The thing that escalated this to a major public relations bomb was the bill collection notice from the EMS system. The image of the hospital — its name appears repeatedly in the Tribune story — has taken a big hit so far, and you can bet the Tribune will have several follow-up stories as the dispute evolves. In the mean time, CMS will undoubtedly get wind of this and be forced to launch its own investigation with the high probability of a site visit, full scale EMTALA case files review, and ultimately several citations requiring an extensive plan of correction. Obviously, training of all hospital personnel will be a big element in the plan of correction. For a hospital of this size, plans of correction often involve $175,000 – $350,000 in preparation and implementation expense, and the threat of at least a $50,000 OIG fine.

My Real Concern

You will note that I am assuming that the violation occurred — otherwise, I would not expect that there would be an ambulance bill in dispute for transport from the front door to the back door of the hospital. If CMS gets involved, the hospital better hope that they don’t find any similar calls on the logs of the local EMS system, or the price tag would be pretty staggering.

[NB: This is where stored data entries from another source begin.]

-- ==== Sys2Proof/Machine/State.lean ====
section
/-! DEFINITION. The state of the module, as plain data: every register of the register window by address, the memories, and,
typed, what the manual names beside registers. Each field of a structure gives its reset value; State.reset is the module
before its first power-on. -/

namespace Sys2Proof.Machine

/-! ### The compute tile (chapters 2 to 4) -/

/-- One granule in an operand buffer (R501): 32 × 32 element codes row by row, 32 scale words, and its poison. -/
structure Granule where
  elems : List Nat
  scales : List Nat
  poison : Bool
deriving DecidableEq, Repr

/-- An operation executing or queued in the matrix engine (R72): an MCLR, or an MMA with its latched descriptors (R110), its
extent in granules, the granules done, those taken into each operand buffer, the scales of an odd granule that a paired flit
of MX scales has already brought (R71), int_wrap as it was at issue (R64), the address of its bundle (R133), and whether a check of
R58 or R59 has failed on it (R60). -/
structure MOp where
  mclr : Bool
  acc : Nat
  clr : Bool
  int : Bool
  dA : W64
  dB : W64
  total : Nat
  done : Nat := 0
  fillA : Nat := 0
  fillB : Nat := 0
  halfA : List Nat := []
  halfB : List Nat := []
  wrap : Bool := false
  addr : W64 := 0
  fault : Bool := false
deriving DecidableEq, Repr

/-- An access outstanding in one of the 16 miss slots (R84, R231): the line or access it waits for, the register a load
writes, the bench TLB entry it holds, the request it sent when its target is on another device or the host, its virtual address, the
word a store carries, whether its request has reached the line's home, whether an invalidation of the line has met it (R246),
its place in the order of issue, and whether a kill has met it: it completes, and its response is discarded (R94). -/
structure Miss where
  line : Nat
  cached : Bool
  store : Bool
  sd : Nat
  off : Nat
  tlb : Option Nat
  req : Option W32
  va : Nat
  data : W32 := 0
  sent : Bool := false
  stale : Bool := false
  seq : Nat := 0
  dead : Bool := false
  held : Bool := false
deriving DecidableEq, Repr

/-- A tile-cache line (R82): its local physical line address, its used bit (R502), and 128 bytes. -/
structure CLine where
  line : Nat
  used : Bool
  data : BitVec 1024
  perr : Bool := false
deriving DecidableEq, Repr

/-- A DMA channel's descriptor in execution (R92, R93): the four words, the next row and byte, the bytes of the block in
progress not yet moved, the TLB entries the block holds, the bytes and poison of a flit begun and not yet full, and writes not yet
acknowledged. -/
structure DmaSt where
  src : W64
  dst : W64
  strides : W64
  ctl : W64
  row : Nat := 0
  off : Nat := 0
  left : Nat := 0
  held : List Nat := []
  buf : List Byte := []
  bufBad : Bool := false
  unacked : Nat := 0
  waits : Bool := false
deriving DecidableEq, Repr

Screw ups like this happen and one of my risk management sayings for EMTALA is “God save us from helpful employees..” The thing that is really frightening is the hospital apparently was blissfully unconcerned and failed to take action when it learned of the incident. Working out the bill with the local EMS system or paying it would have been a lot cheaper and prudent than letting the dirty laundry become a major story in the Chicago Tribune. They could have also done an in-house correction plan that would be much less expensive and would not have involved the press or CMS.

Now, I don’t know what happened internally, and that might make the hospital actions seem more reasonable, but the news version makes a well-known hospital with a good reputation look really bad. And CMS doesn’t really care why it happened. They just cite violations and demand that it gets fixed.

A word to the wise…

1 thought on “Possible Stroke Victim Alleges Hospital Did Not Help — Is This An EMTALA Violation?”

  1. our hospital lost $14 million some years back; a man who had just left the ED after workup collapsed in the parking lot. security guard did not call ED but told wife she had to call 911. finally someone notified ED, patient was in remote parking lot, got to ED and was resuscitated left with severe cognitive and functional deficits. plaintiff’s lawyer sent 15 minute docudrama that rivaled any network production, asked for settlement and received it. this was before the Chicago incident; no EMTALA proceedings occurred but it flows nicely with your article. common sense is not natural to everyone.